Where, how and what will you do this Mental Health Week?
WITH two sell-out major events, and buzzing traffic across the socials and website, we are very excited to bring you Mental Health Week in 2022.
Nearly 500 people will attend the Opening Ceremony tomorrow afternoon at Luna Cinemas to watch the Perth film premiere of Pieces, directed by Martin Wilson.
The University Club of WA Breakfast by the Bay event on 12 October sold out at 220 people in record timing of one week - proving just how popular the theme is for this year, with academics and experts talking to 'Where we live, how we live, what we've lived.'
On World Mental Health Day on 10 October, the Western Australian Association for Mental Health (WAAMH) will announce the finalists across nine categories for the WA Mental Health Awards.
Understanding how the mind, body and environment intersect is essential to looking after our overall mental health and wellbeing.
WAAMH chief executive officer Taryn Harvey said the physical health of our bodies and the environmental health of our planet and local environments shape and influence our mental health.
"The nutrition we consume, movement of our bodies, the health of the planet and quality of our housing and neighbourhoods all play a part in building health communities and individuals," Ms Harvey said.
"Our bodies keep a physical store of what we experience in life, with toxic stress and traumatic incidents a major impact and rapidly emerging field to explore and understand.

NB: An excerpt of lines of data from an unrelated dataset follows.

/-- A FINISH met a count over 65,536 (R408). -/
def State.countExceeded (s : State) (d : DieId) (dB : Nat) : State :=
  (s.bump P.pressCountExceeded 1).limited Ev.pressCountExceeded d.val 0 1
    (fun _ => [(2, (s.front d).planIndex), (4, dB)])

/-- One pass of a FINISH. -/
def State.finishPass (s : State) (d : DieId) (id : Nat) (o : PressOp) (f : PressF) (n : Nat) (c : Nat) : State :=
  let cell := if f.expand then some c else none
  let auxAt := s.place d f.srcSpace (ptrAt f.aux c) cell d 0
  let aux := s.auxBytes auxAt n
  let s0 := (List.range n).foldl (fun (t : State) k => t.pressSrcMet (pressSrc d f.srcSpace (ptrAt f.src c) cell k))
    (s.auxMet auxAt n)
  let rs := (List.range n).map (fun k =>
    let b := s.pressSrcRead (pressSrc d f.srcSpace (ptrAt f.src c) cell k)
    (b.1.zipIdx.map (fun (l : Nat × Nat) => s.finishCode (pressFmt o) l.1 b.2 (aux.getD k 0).toNat), b.2))
  let data := rs.flatMap (fun (r : List (Nat × Counts) × Nat) => packRow 16 (r.1.map (fun (x : Nat × Counts) => x.1)))
  let counts := rs.foldl (fun (a : Counts) (r : List (Nat × Counts) × Nat) =>
    r.1.foldl (fun (b : Counts) (x : Nat × Counts) => b.add x.2) a) {}
  let s2 := (s0.storeLoc (.op d id) (s.place d f.dstSpace (ptrAt f.dst c) cell d 0) data).count d counts
  rs.zipIdx.foldl (fun (t : State) (r : (List (Nat × Counts) × Nat) × Nat) =>
    if 65536 < r.1.2 then t.countExceeded d (ptrAt f.src c + r.2) else t) s2

/-- The run-time fault of a FINISH pass. -/
def State.finishTrip (s : State) (d : DieId) (f : PressF) (n : Nat) (c : Nat) : Option Trip :=
  let cell := if f.expand then some c else none
  match (List.range n).findSome? (fun k => s.pressSrcTrip c (pressSrc d f.srcSpace (ptrAt f.src c) cell k)) with
  | some t => some t
  | none =>
    match s.auxTrip c n (s.place d f.srcSpace (ptrAt f.aux c) cell d 0) with
    | some t => some t
    | none => s.writeTrip c (n / 2) (s.place d f.dstSpace (ptrAt f.dst c) cell d 0)

/-- The encodings of a Press operation that the spec defines (R200, R401). -/
def pressDefined (o : PressOp) (f : PressF) : Bool :=
  f.nom != 0 && spaceNear f.srcSpace && pressDstOk o f.dstSpace && !(pressIsFinish o && f.len.toNat % 2 == 0)
    && (o != .clear || f.srcSpace == .sram)

/-- A Press operation (R199).
DEDUCED, unsafe: log entry 31. -/
def effPress (s : State) (d : DieId) (id : Nat) (i : Issue) (o : PressOp) (f : PressF) : Done :=
  let n := f.len.toNat + 1
  if !pressDefined o f then .undef
  else if pressIsFinish o then
    let cells := passCells f.expand i.mask
    match cells.findSome? (fun c => s.finishTrip d f n c) with
    | some t => .trip t
    | none => .ok (cells.foldl (fun (t : State) c => t.finishPass d id o f n c) s)
  else
    match s.devTrip d f.dstSpace f.dev with
    | some t => .trip t
    | none =>
      let near := match s.spacePlace d f.dstSpace f.targetDie f.dev with
        | .here _ => true
        | .away _ _ => false
      let ps := s.pressPasses d i f
      match ps.findSome? (s.pressTrip o f n near) with
      | some t => .trip t
      | none => .ok (if ps.isEmpty then s.bareSignal d id (.press o f) else s.runPress d id i o f n ps)

end Sys2Proof.Machine
end

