/-- ROUTED_FLIT_FORWARD (R380): a flit that arrives on a link that is not UP is dropped, on a QUARANTINED one without being
counted (R377, R388). -/
def execRoutedFlitForward (d : DieId) (inp : FlitInput) (f : Flit) (s : State) : Result :=
  match inp with
  | .link l _ =>
    let ph := (s.link l.val).phase
    if linkLocal f then
      if (s.link l.val).carriesLocal then
        .next (((s.rxGood l.val).localAtPort l.val f).returnCredit (inputLink inp f))
      else .next s
    else if ph = .up then .next ((s.rxGood l.val).forward d inp f)
    else if ph = .quarantined then .next ((s.rxGood l.val).returnCredit (inputLink inp f))
    else if ph = .discovery ∨ ph = .mismatch then
      .next (((s.rxGood l.val).dropRouted d f.hdr.dstDev.toNat).returnCredit (inputLink inp f))
    else .next (s.dropRouted d f.hdr.dstDev.toNat)
  | _ => .next (s.forward d inp f)

/-- VIOLATION (R387): taken for information only.
DEDUCED, safe: log entry 131. -/
def execViolation (l : LinkId) (_code : Byte) (_count : W16) (_header : W64) (s : State) : Result :=
  if (s.link l.val).carriesLocal then .next (s.rxLocal l.val) else .next s

end Sys2Proof.Machine
end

"It's important to encourage a trauma-informed lens in trying to understand challenging behaviours, intrusive thoughts and reactions.
"Learning how to process, heal and grow from negative experiences shapes our resilience, access to new opportunities, coping skills, strong connections and relationships, and quality of life."
WA Mental Health Week has been coordinated by the peak body for community mental health, the Western Australian Association for Mental Health for more than 50 years, with support from the WA Mental Health Commission in more recent years to ensure its far-reaching success.
Normally around 100,000 people State-wide connect with Mental Health Week in some way either by sharing digital information, hosting a workplace, school, sector or community event or applying for a grant.
This year WAAMH distributed $50,000 worth of grants towards events; sporting and musical equipment; mental health education courses; and relaxation and social outings for people with lived experience.